Ce samedi, et pendant six longues heures, la justice espagnole a interrogé la fille du roi, la princesse Cristina, à propos de son rôle supposé dans le détournement de fond dans lequel est impliquée la société qu’elle possède avec son mari, Iñaki Urdangarin, qui est également poursuivi. Cet interrogatoire de la princesse constitue un événement politique majeur et représente une victoire pour les défenseurs de l’égalité entre les citoyens.
Voici environ trois ans que la justice mène une enquête sur des opérations de détournement de fonds effectuées par la société Aizoon détenue par la princesse et son mari, à travers la récupération par cette société de sommes d’argent destinées à l’origine à des aides sociales, en passant par l’Institut Noos d’œuvres de bienfaisance. Aux yeux de la justice, il s’agit d’un crime puisque des sommes d’argent public se retrouvent utilisées à des fins privées.
Après une longue attente et un large débat sur la possibilité ou non d’interrogatoire d’une princesse, la justice a tranché la question, en se basant sur le fait que la Constitution ne prévoit aucune immunité aux princes, y compris le prince héritier Felipe de Bourbon. Cette décision a permis au tribunal de Majorque, dans les Iles Baléares, de procéder à cet interrogatoire, qui a retenu une attention médiatique exceptionnelle. Dans ce climat, la princesse Cristina a été aujourd’hui auditionnée pendant six heures.
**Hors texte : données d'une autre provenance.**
-- ==== Sys2Proof/Certificates/Slice0/Obligations.lean ====
section
/-! DEFINITION. The statements for the provers, from the numbered rules of the spec. -/

open Sys2Proof Sys2Proof.Machine

/-! ### The command word -/

/-- Decoding the word of a well-formed command gives the command back (30_encoding R67, R70, R71, R77). -/
def Obligations.DecodeEncodeRoundTrip : Prop := ∀ i : Instr, i.wellFormed = true → decode (encode i) = .ok i

/-- A legal word is the word of the well-formed command it decodes to: no bit of it is dropped (30_encoding R67, R70). -/
def Obligations.EncodeDecodeRoundTrip : Prop :=
  ∀ (v : Word) (i : Instr), decode v = .ok i → i.wellFormed = true ∧ encode i = v

/-- The illegal words are exactly R72's: an unassigned opcode, RSV not 0, an unused field not 0, or a P-kind field of 4
or more (30_encoding R68, R70, R72). -/
def Obligations.IllegalWordsByField : Prop :=
  ∀ v : Word, (∃ e, decode v = .error e) ↔
    (opcField v ∉ ([0x01, 0x02, 0x03, 0x04, 0x10, 0x11, 0x12, 0x13, 0x14, 0x15, 0x16, 0x17, 0x18, 0x19, 0x20, 0x21, 0x22,
        0x23, 0x24, 0x30, 0x31, 0x32, 0x33, 0x40, 0x41] : List (BitVec 8)) ∨
      rsvField v ≠ 0 ∨
      (opcField v ∈ ([0x10, 0x14, 0x20, 0x21, 0x22, 0x23, 0x24, 0x30, 0x31, 0x32, 0x33, 0x41] : List (BitVec 8)) ∧
        rdField v ≠ 0) ∨
      (opcField v ∈ ([0x15, 0x16, 0x20, 0x21, 0x22, 0x23, 0x24, 0x30, 0x31, 0x40] : List (BitVec 8)) ∧
        raField v ≠ 0) ∨
      (opcField v ∈ ([0x04, 0x10, 0x12, 0x13, 0x14, 0x15, 0x16, 0x18, 0x19, 0x20, 0x21, 0x22, 0x23, 0x24, 0x30, 0x31,
        0x32, 0x33, 0x40, 0x41] : List (BitVec 8)) ∧ rbField v ≠ 0) ∨
      (opcField v ∈ ([0x11, 0x12, 0x13, 0x15, 0x16, 0x17] : List (BitVec 8)) ∧ 4 ≤ (rdField v).toNat) ∨
      (opcField v ∈ ([0x11, 0x12, 0x14, 0x18, 0x19, 0x33] : List (BitVec 8)) ∧ 4 ≤ (raField v).toNat) ∨
      (opcField v = 0x11 ∧ 4 ≤ (rbField v).toNat))

/-- No word fits two rows of the opcode map (30_encoding R71). -/
def Obligations.NoWordFitsTwoRows : Prop :=
  ∀ v : Word, opcodeMap.Pairwise fun r r' => ¬ (r.fits v = true ∧ r'.fits v = true)

/-- R77's examples: these words decode to the commands they stand for, and its illegal words are refused
(30_encoding R77). -/
def Obligations.SampleWordsDecode : Prop :=
  decode 0x00033403 = .ok (.fmul 4 3 3) ∧ decode 0x00015501 = .ok (.fadd 5 5 1) ∧
  decode 0x00054602 = .ok (.fsub 6 4 5) ∧ decode 0x00007204 = .ok (.finv 2 7) ∧
  decode 0x00000010 = .ok (.sval 0) ∧ decode 0x00000013 = .ok (.smul 0 0) ∧ decode 0x00001113 = .ok (.smul 1 1) ∧
  decode 0x00001111 = .ok (.padd 1 1 0) ∧ decode 0x00003212 = .ok (.pdbl 2 3) ∧
  decode 0x00000014 = .ok (.pcomp 0) ∧ decode 0x000A9317 = .ok (.pset 3 9 10) ∧
  decode 0x00001218 = .ok (.pgetx 2 1) ∧ decode 0x00001319 = .ok (.pgety 3 1) ∧
  decode 0x00000032 = .ok (.wif 0) ∧ decode 0x00000033 = .ok (.addr 0) ∧
  decode 0x00000140 = .ok (.ldw 1) ∧ decode 0x00006041 = .ok (.stw 6) ∧
  legalWord 0x00000000 = false ∧ legalWord 0x00000411 = false ∧ legalWord 0x00100020 = false ∧
  legalWord 0x00000120 = false

/-! ### Steps -/

/-- A step runs the decoded command: where the pending word decodes to a well-formed command and its completion is due,
step is that command's exec, and nothing is added around it (10_state R40, 30_encoding R71; the schedule is the model's
own, log 2). -/
def Obligations.StepRunsDecodedCommand : Prop :=
  ∀ (s : State) (v : Word) (i : Instr), s.pending = some v → s.due → decode v = .ok i → i.wellFormed = true →
    step s = exec i s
Le juge chargé du dossier a commencé l’interrogatoire de la princesse à dix heures du matin, et l’a terminé à six heures de l’après-midi. En dehors des deux heures consacrées au repas, la princesse a dû, pendant six heures, répondre à des dizaines de questions sur son rôle dans la société accusée de détournement de fonds.
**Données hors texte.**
/-! ### `State.raiseError` -/

@[simp] theorem State.raiseError_w (e : CmdError) : (s.raiseError e).w = s.w := rfl
@[simp] theorem State.raiseError_p (e : CmdError) : (s.raiseError e).p = s.p := rfl
@[simp] theorem State.raiseError_lmem (e : CmdError) : (s.raiseError e).lmem = s.lmem := rfl
@[simp] theorem State.raiseError_pending (e : CmdError) : (s.raiseError e).pending = none := rfl
@[simp] theorem State.raiseError_remaining (e : CmdError) : (s.raiseError e).remaining = 0 := rfl
@[simp] theorem State.raiseError_cmd (e : CmdError) : (s.raiseError e).cmd = s.cmd := rfl
@[simp] theorem State.raiseError_done (e : CmdError) : (s.raiseError e).done = true := rfl
@[simp] theorem State.raiseError_err (e : CmdError) : (s.raiseError e).err = true := rfl
@[simp] theorem State.raiseError_inf (e : CmdError) : (s.raiseError e).inf = s.inf := rfl
@[simp] theorem State.raiseError_ovr (e : CmdError) : (s.raiseError e).ovr = s.ovr := rfl
@[simp] theorem State.raiseError_errCode (e : CmdError) : (s.raiseError e).errCode = e.code := rfl
@[simp] theorem State.raiseError_doneIe (e : CmdError) : (s.raiseError e).doneIe = s.doneIe := rfl
@[simp] theorem State.raiseError_srcAddr (e : CmdError) : (s.raiseError e).srcAddr = s.srcAddr := rfl
@[simp] theorem State.raiseError_srcLen (e : CmdError) : (s.raiseError e).srcLen = s.srcLen := rfl
@[simp] theorem State.raiseError_dstAddr (e : CmdError) : (s.raiseError e).dstAddr = s.dstAddr := rfl
@[simp] theorem State.raiseError_resLen (e : CmdError) : (s.raiseError e).resLen = s.resLen := rfl
@[simp] theorem State.raiseError_inputs (e : CmdError) : (s.raiseError e).inputs = s.inputs := rfl
@[simp] theorem State.raiseError_responses (e : CmdError) : (s.raiseError e).responses = s.responses := rfl
@[simp] theorem State.raiseError_draws (e : CmdError) : (s.raiseError e).draws = s.draws := rfl

/-! ### `State.writeStatus` -/

@[simp] theorem State.writeStatus_w (v : Word) : (s.writeStatus v).w = s.w := rfl
@[simp] theorem State.writeStatus_p (v : Word) : (s.writeStatus v).p = s.p := rfl
@[simp] theorem State.writeStatus_lmem (v : Word) : (s.writeStatus v).lmem = s.lmem := rfl
@[simp] theorem State.writeStatus_pending (v : Word) : (s.writeStatus v).pending = s.pending := rfl
@[simp] theorem State.writeStatus_remaining (v : Word) : (s.writeStatus v).remaining = s.remaining := rfl
@[simp] theorem State.writeStatus_cmd (v : Word) : (s.writeStatus v).cmd = s.cmd := rfl
@[simp] theorem State.writeStatus_done (v : Word) : (s.writeStatus v).done = (s.done && !v.getLsbD 1) := rfl
@[simp] theorem State.writeStatus_err (v : Word) : (s.writeStatus v).err = (s.err && !v.getLsbD 2) := rfl
@[simp] theorem State.writeStatus_inf (v : Word) : (s.writeStatus v).inf = s.inf := rfl
@[simp] theorem State.writeStatus_ovr (v : Word) : (s.writeStatus v).ovr = (s.ovr && !v.getLsbD 4) := rfl
@[simp] theorem State.writeStatus_errCode (v : Word) : (s.writeStatus v).errCode = (if v.getLsbD 2 then 0 else s.errCode) := rfl
@[simp] theorem State.writeStatus_doneIe (v : Word) : (s.writeStatus v).doneIe = s.doneIe := rfl
@[simp] theorem State.writeStatus_srcAddr (v : Word) : (s.writeStatus v).srcAddr = s.srcAddr := rfl
@[simp] theorem State.writeStatus_srcLen (v : Word) : (s.writeStatus v).srcLen = s.srcLen := rfl
@[simp] theorem State.writeStatus_dstAddr (v : Word) : (s.writeStatus v).dstAddr = s.dstAddr := rfl
@[simp] theorem State.writeStatus_resLen (v : Word) : (s.writeStatus v).resLen = s.resLen := rfl
@[simp] theorem State.writeStatus_inputs (v : Word) : (s.writeStatus v).inputs = s.inputs := rfl
@[simp] theorem State.writeStatus_responses (v : Word) : (s.writeStatus v).responses = s.responses := rfl
@[simp] theorem State.writeStatus_draws (v : Word) : (s.writeStatus v).draws = s.draws := rfl

/-! ### `State.accept` -/

@[simp] theorem State.accept_w (v : Word) (n : Nat) : (s.accept v n).w = s.w := rfl
@[simp] theorem State.accept_p (v : Word) (n : Nat) : (s.accept v n).p = s.p := rfl
@[simp] theorem State.accept_lmem (v : Word) (n : Nat) : (s.accept v n).lmem = s.lmem := rfl
@[simp] theorem State.accept_pending (v : Word) (n : Nat) : (s.accept v n).pending = some v := rfl
@[simp] theorem State.accept_remaining (v : Word) (n : Nat) : (s.accept v n).remaining = n := rfl
@[simp] theorem State.accept_cmd (v : Word) (n : Nat) : (s.accept v n).cmd = v := rfl
@[simp] theorem State.accept_done (v : Word) (n : Nat) : (s.accept v n).done = false := rfl
@[simp] theorem State.accept_err (v : Word) (n : Nat) : (s.accept v n).err = false := rfl
@[simp] theorem State.accept_inf (v : Word) (n : Nat) : (s.accept v n).inf = s.inf := rfl
@[simp] theorem State.accept_ovr (v : Word) (n : Nat) : (s.accept v n).ovr = s.ovr := rfl
@[simp] theorem State.accept_errCode (v : Word) (n : Nat) : (s.accept v n).errCode = 0 := rfl
@[simp] theorem State.accept_doneIe (v : Word) (n : Nat) : (s.accept v n).doneIe = s.doneIe := rfl
@[simp] theorem State.accept_srcAddr (v : Word) (n : Nat) : (s.accept v n).srcAddr = s.srcAddr := rfl
@[simp] theorem State.accept_srcLen (v : Word) (n : Nat) : (s.accept v n).srcLen = s.srcLen := rfl
@[simp] theorem State.accept_dstAddr (v : Word) (n : Nat) : (s.accept v n).dstAddr = s.dstAddr := rfl
@[simp] theorem State.accept_resLen (v : Word) (n : Nat) : (s.accept v n).resLen = s.resLen := rfl
@[simp] theorem State.accept_inputs (v : Word) (n : Nat) : (s.accept v n).inputs = s.inputs := rfl
@[simp] theorem State.accept_responses (v : Word) (n : Nat) : (s.accept v n).responses = s.responses := rfl
@[simp] theorem State.accept_draws (v : Word) (n : Nat) : (s.accept v n).draws = s.draws := rfl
Son avocat Miquel Roca a déclaré à la presse samedi soir que la princesse a répondu à toutes les questions posées par le juge et le procureur, en leur expliquant qu’elle avait délégué la gestion de la société à son mari, qu’elle n’avait pas connaissance des opérations et qu’elle n’a bénéficié d’aucun traitement de faveur en raison de son statut de princesse. Le journal El Publico a confirmé que le juge d’instruction José Castro s’adressait à elle en disant Madame, sans citer le mot princesse.
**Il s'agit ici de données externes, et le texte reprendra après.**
-- ==== Sys2Proof/Tests/Slice0.lean ====
section
/-! SUPPORT. Tests: the well-formedness smoke tests, the decoding of a word written out for every command, one or two
vectors of the spec for every command and for the bus, and a witness for the hypotheses of every statement that has
some. The expected values are the spec's (95_test_vectors, 30_encoding R70, R77). -/

open Sys2Proof Sys2Proof.Machine

namespace Sys2Proof.Tests

/-! ### Helpers -/

/-- The reset state with the given SRC_ADDR, SRC_LEN and DST_ADDR. -/
def cfgState (src len dst : Word) : State := { State.reset with srcAddr := src, srcLen := len, dstAddr := dst }

/-- `s` with `W[r] = v`. -/
def withW (s : State) (r : Field4) (v : Wide) : State := { s with w := setW s.w r v }

/-- `s` with `P[r] = q`. -/
def withP (s : State) (r : Field4) (q : Point) : State := { s with p := setP s.p r q }

/-- `s` with the bytes `bs` in LMEM from address `a` on. -/
def withMem (s : State) (a : Nat) (bs : List Byte) : State := { s with lmem := s.lmem.writeBytes a bs }

/-- A look at the next state, and `none` for a fault or a refusal. -/
def look {α : Type} (o : Host.Outcome State Fault Refusal) (f : State → α) : Option α :=
  match o with
  | .next t => some (f t)
  | .fault _ => none
  | .refused _ => none

/-- ERRCODE and one W register after the command. -/
def seeW (i : Instr) (s : State) (r : Field4) : Option (BitVec 8 × Wide) :=
  look (exec i s) fun t => (t.errCode, t.readW r)

/-- ERRCODE, INF and one P register after the command. -/
def seeP (i : Instr) (s : State) (r : Field4) : Option (BitVec 8 × Bool × Point) :=
  look (exec i s) fun t => (t.errCode, t.inf, t.readP r)

/-- ERRCODE, RES_LEN and the bytes from DST_ADDR on after the command. -/
def seeOut (i : Instr) (s : State) : Option (BitVec 8 × Word × List Byte) :=
  look (exec i s) fun t => (t.errCode, t.resLen, t.lmem.readBytes s.dstAddr.toNat t.resLen.toNat)

/-- The newest response after the service of one event. -/
def answer (s : State) (e : HostEvent) : Option Response := (s.serve e).responses.head?

/-- The point 2G (95_test_vectors Q2). -/
def twoG : Point :=
  { x := 0xC6047F9441ED7D6D3045406E95C07CD85C778E4B8CEF3CA7ABAC09B95C709EE5,
    y := 0x1AE168FEA63DC339A3C58419466CEAEEF7F632653266D0E1236431A950CFE52A, inf := false }

/-- The point 3G (95_test_vectors Q3). -/
def threeG : Point :=
  { x := 0xF9308A019258C31049344F85F89D5229B531C845836F99B08601F113BCE036F9,
    y := 0x388F7B0F632DE8140FE337E62A37F3566500A99934C2231B6CB9FD7584B8E672, inf := false }

/-- The reset state with `pending` the word `v`, and `n` host transactions to be served before it completes. -/
def busyState (v : Word) (n : Nat) (es : List HostEvent) : State := { State.reset.accept v n with inputs := es }

/-! ### WellFormed refuses an ill-formed term at each check (30_encoding R68) -/

theorem test_wf_padd_d : (.padd 4 0 0 : Instr).wellFormed = false := by decide
theorem test_wf_padd_a : (.padd 0 4 0 : Instr).wellFormed = false := by decide
theorem test_wf_padd_b : (.padd 0 0 4 : Instr).wellFormed = false := by decide
theorem test_wf_pdbl_d : (.pdbl 4 0 : Instr).wellFormed = false := by decide
theorem test_wf_pdbl_a : (.pdbl 0 15 : Instr).wellFormed = false := by decide
theorem test_wf_smul_d : (.smul 4 0 : Instr).wellFormed = false := by decide
theorem test_wf_pcomp_a : (.pcomp 4 : Instr).wellFormed = false := by decide
theorem test_wf_pgen_d : (.pgen 4 : Instr).wellFormed = false := by decide
theorem test_wf_pinf_d : (.pinf 4 : Instr).wellFormed = false := by decide
theorem test_wf_pset_d : (.pset 4 0 0 : Instr).wellFormed = false := by decide
theorem test_wf_pgetx_a : (.pgetx 0 4 : Instr).wellFormed = false := by decide
theorem test_wf_pgety_a : (.pgety 0 4 : Instr).wellFormed = false := by decide
theorem test_wf_addr_a : (.addr 4 : Instr).wellFormed = false := by decide
theorem test_wf_boundary : (.padd 3 3 3 : Instr).wellFormed = true ∧ (.pset 3 15 15 : Instr).wellFormed = true ∧
    (.fadd 15 15 15 : Instr).wellFormed = true := by decide

/-! ### A word written out from R70's pattern decodes to its command; the comment gives RB RA RD OPC -/

/-- 0001 0101 0101 00000001 -/
theorem test_decode_fadd : decode 0x00015501 = .ok (.fadd 5 5 1) := by decide
/-- 0101 0100 0110 00000010 -/
theorem test_decode_fsub : decode 0x00054602 = .ok (.fsub 6 4 5) := by decide
/-- 0011 0010 0100 00000011 -/
theorem test_decode_fmul : decode 0x00032403 = .ok (.fmul 4 2 3) := by decide
/-- 0000 0111 0010 00000100 -/
theorem test_decode_finv : decode 0x00007204 = .ok (.finv 2 7) := by decide
/-- 0000 1100 0000 00010000 -/
theorem test_decode_sval : decode 0x0000C010 = .ok (.sval 12) := by decide
/-- 0011 0010 0001 00010001 -/
theorem test_decode_padd : decode 0x00032111 = .ok (.padd 1 2 3) := by decide
/-- 0000 0011 0010 00010010 -/
theorem test_decode_pdbl : decode 0x00003212 = .ok (.pdbl 2 3) := by decide
/-- 0000 1001 0001 00010011 -/
theorem test_decode_smul : decode 0x00009113 = .ok (.smul 1 9) := by decide
/-- 0000 0011 0000 00010100 -/
theorem test_decode_pcomp : decode 0x00003014 = .ok (.pcomp 3) := by decide
/-- 0000 0000 0011 00010101 -/
theorem test_decode_pgen : decode 0x00000315 = .ok (.pgen 3) := by decide
/-- 0000 0000 0010 00010110 -/
theorem test_decode_pinf : decode 0x00000216 = .ok (.pinf 2) := by decide
/-- 1010 1001 0011 00010111 -/
theorem test_decode_pset : decode 0x000A9317 = .ok (.pset 3 9 10) := by decide
/-- 0000 0001 1010 00011000 -/
theorem test_decode_pgetx : decode 0x00001A18 = .ok (.pgetx 10 1) := by decide
/-- 0000 0010 1011 00011001 -/
theorem test_decode_pgety : decode 0x00002B19 = .ok (.pgety 11 2) := by decide
/-- 0000 0000 0000 00100000 -/
theorem test_decode_sha256 : decode 0x00000020 = .ok (.sha256) := by decide
/-- 0000 0000 0000 00100001 -/
theorem test_decode_rmd160 : decode 0x00000021 = .ok (.rmd160) := by decide
/-- 0000 0000 0000 00100010 -/
theorem test_decode_hash160 : decode 0x00000022 = .ok (.hash160) := by decide
/-- 0000 0000 0000 00100011 -/
theorem test_decode_sha256d : decode 0x00000023 = .ok (.sha256d) := by decide
/-- 0000 0000 0000 00100100 -/
theorem test_decode_cksum : decode 0x00000024 = .ok (.cksum) := by decide
/-- 0000 0000 0000 00110000 -/
theorem test_decode_b58enc : decode 0x00000030 = .ok (.b58enc) := by decide
/-- 0000 0000 0000 00110001 -/
theorem test_decode_b58chk : decode 0x00000031 = .ok (.b58chk) := by decide
/-- 0000 1101 0000 00110010 -/
theorem test_decode_wif : decode 0x0000D032 = .ok (.wif 13) := by decide
/-- 0000 0010 0000 00110011 -/
theorem test_decode_addr : decode 0x00002033 = .ok (.addr 2) := by decide
/-- 0000 0000 1110 01000000 -/
theorem test_decode_ldw : decode 0x00000E40 = .ok (.ldw 14) := by decide
/-- 0000 0110 0000 01000001 -/
theorem test_decode_stw : decode 0x00006041 = .ok (.stw 6) := by decide

/-- 95_test_vectors X1 to X9: illegal words, each by its reason. -/
theorem test_decode_illegal :
    decode 0x00000000 = .error .opcode ∧ decode 0x00000005 = .error .opcode ∧ decode 0x0000001A = .error .opcode ∧
    decode 0x000000FF = .error .opcode ∧ decode 0x00000411 = .error .operand ∧ decode 0x00004011 = .error .operand ∧
    decode 0x00040011 = .error .operand ∧ decode 0x00000414 = .error .operand ∧ decode 0x00010010 = .error .operand ∧
    decode 0x00100020 = .error .reserved ∧ decode 0x80000001 = .error .reserved ∧
    decode 0x00010004 = .error .operand ∧ decode 0x0000F140 = .error .operand := by decide

/-- The opcode table's numbering: a 32-bit row, and no instruction from more bits. -/
theorem test_decodeTableWord :
    decodeTableWord 32 0x00033403 = some (.fmul 4 3 3) ∧ decodeTableWord 32 0x00000411 = none ∧
    decodeTableWord 40 0x00000020 = none := by decide

/-! ### Commands: the spec's vectors (95_test_vectors, L1 and L2) -/

/-- FADD: F2. FSUB: F7. FMUL: F13. fmul_aliased: F22: the destination is both sources. FINV: F19. finv_of_p: F21,
with a W3 that is not 0. -/
theorem test_field :
    seeW (.fadd 3 1 2) (withW (withW State.reset 1 (2 ^ 256 - 1)) 2 (2 ^ 256 - 1)) 3 = some (0, 0x2000007A0) ∧
    seeW (.fsub 3 1 2) (withW State.reset 2 (2 ^ 256 - 1)) 3 =
      some (0, 0xFFFFFFFFFFFFFFFFFFFFFFFFFFFFFFFFFFFFFFFFFFFFFFFFFFFFFFFDFFFFF85F) ∧
    seeW (.fmul 3 1 2) (withW (withW State.reset 1 (2 ^ 256 - 1)) 2 (2 ^ 256 - 1)) 3 = some (0, 0x1000007A0000E8900) ∧
    seeW (.fmul 1 1 1) (withW State.reset 1 7) 1 = some (0, 49) ∧
    seeW (.finv 3 1) (withW State.reset 1 3) 3 =
      some (0, 0xAAAAAAAAAAAAAAAAAAAAAAAAAAAAAAAAAAAAAAAAAAAAAAAAAAAAAAA9FFFFFD75) ∧
    seeW (.finv 3 1) (withW (withW State.reset 1 0xFFFFFFFFFFFFFFFFFFFFFFFFFFFFFFFFFFFFFFFFFFFFFFFFFFFFFFFEFFFFFC2F) 3 9) 3 = some (3, 9) := by
  decide +kernel

/-- SVAL: V2: n - 1 passes, n fails. -/
theorem test_sval :
    look (exec (.sval 0) (withW State.reset 0 (BitVec.ofNat 256 (orderN - 1)))) (·.errCode) = some 0 ∧
      look (exec (.sval 0) (withW State.reset 0 (BitVec.ofNat 256 orderN))) (·.errCode) = some 2 := by
  decide +kernel

/-- PADD: Q16: G + 2G. padd_off_curve: Q17: off the curve. PDBL: Q23: the destination is the source. pdbl_zero_y:
Q22. -/
theorem test_point_arithmetic :
    seeP (.padd 2 0 1) (withP (withP State.reset 0 generator) 1 twoG) 2 = some (0, false, threeG) ∧
    seeP (.padd 2 0 1) (withP (withP State.reset 0 ⟨1, 2, false⟩) 1 ⟨3, 4, false⟩) 2 =
      some (0, false, ⟨0xFFFFFFFFFFFFFFFFFFFFFFFFFFFFFFFFFFFFFFFFFFFFFFFFFFFFFFFEFFFFFC2C, 2, false⟩) ∧
    seeP (.pdbl 0 0) (withP State.reset 0 generator) 0 = some (0, false, twoG) ∧
    seeP (.pdbl 1 0) (withP State.reset 0 ⟨5, 0, false⟩) 1 = some (0, true, ⟨0, 0, true⟩) := by
  decide +kernel

/-- SMUL: Q6: 255 G. smul_zero: Q10: INF stays 1, and P1 stays O. -/
theorem test_smul :
    seeP (.smul 0 0) (withW State.reset 0 255) 0 =
      some (0, false, ⟨0x1B38903A43F7F114ED4500B4EAC7083FDEFECE1CF29C63528D563446F972C180,
        0x4036EDC931A60AE889353F77FD53DE4A2708B26B6F5DA72AD3394119DAF408F9, false⟩) ∧
    seeP (.smul 1 0) { State.reset with inf := true } 1 = some (2, true, ⟨0, 0, true⟩) := by
  decide +kernel

/-- PCOMP: Q34 and C1: the prefix of G is 0x02. pcomp_range: Q39, Q40 and Q41. -/
theorem test_pcomp :
    seeOut (.pcomp 0) (withP (cfgState 0 0 0x40) 0 generator) =
      some (0, 33, beBytes 33 0x0279BE667EF9DCBBAC55A06295CE870B07029BFCDB2DCE28D959F2815B16F81798) ∧
    look (exec (.pcomp 0) (withP (cfgState 0 0 991) 0 generator)) (·.errCode) = some 0 ∧
      look (exec (.pcomp 0) (withP (cfgState 0 0 992) 0 generator)) (·.errCode) = some 5 ∧
      look (exec (.pcomp 0) (cfgState 0 0 992)) (·.errCode) = some 4 := by
  decide +kernel

/-- PGEN: Q24. PINF: Q25. PSET: Q28. PGETX: Q29. pgetx_of_o: Q31. PGETY: Q30. -/
theorem test_point_moves :
    seeP (.pgen 3) State.reset 3 =
      some (0, false, ⟨0x79BE667EF9DCBBAC55A06295CE870B07029BFCDB2DCE28D959F2815B16F81798,
        0x483ADA7726A3C4655DA4FBFC0E1108A8FD17B448A68554199C47D08FFB10D4B8, false⟩) ∧
    seeP (.pinf 2) (withP State.reset 2 generator) 2 = some (0, true, ⟨0, 0, true⟩) ∧
    seeP (.pset 0 1 2) (withW (withW State.reset 1 (BitVec.ofNat 256 (primeP + 5))) 2 (2 ^ 256 - 1)) 0 =
      some (0, false, ⟨5, 0x1000003D0, false⟩) ∧
    seeW (.pgetx 2 1) (withP State.reset 1 twoG) 2 =
      some (0, 0xC6047F9441ED7D6D3045406E95C07CD85C778E4B8CEF3CA7ABAC09B95C709EE5) ∧
    seeW (.pgetx 2 1) (withW State.reset 2 9) 2 = some (4, 9) ∧
    seeW (.pgety 3 1) (withP State.reset 1 twoG) 3 =
      some (0, 0x1AE168FEA63DC339A3C58419466CEAEEF7F632653266D0E1236431A950CFE52A) := by
  decide +kernel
Le passage d’une princesse devant le juge d’instruction représente un évènement exceptionnel dans la vie des Espagnols puisque c’est la première fois qu’un membre de la famille royale se trouve obligé, de s’expliquer sur des malversations financières. Les partisans de la république ont profité de l’occasion pour manifester devant le tribunal et réclamer l’instauration d’un régime républicain, alors que d’autres ont exprimé leur soutien au juge José Castro, qui a eu le courage de soumettre une princesse à l’enquête, comme tout autre citoyen, malgré les pressions qu’il a subies. De son côté, le journal El Pais écrit que les réponses de la princesse n’a pas vraiment convaincu le juge.
L’Institution royale a reconnu cette semaine le tort que cet interrogatoire cause à la monarchie aux yeux de l’opinion publique. Dans un communiqué, elle n’a pas hésité à demander que cette enquête soit achevée dès que possible, puisqu’elle s’est transformée en un ” fouet ” contre le Palais royal. La presse locale a fait état d’une étude commandée par l’institution royale à une société de sondages, qui lui aurait révélé la chute sévère de son image chez l´opinion publique espagnole.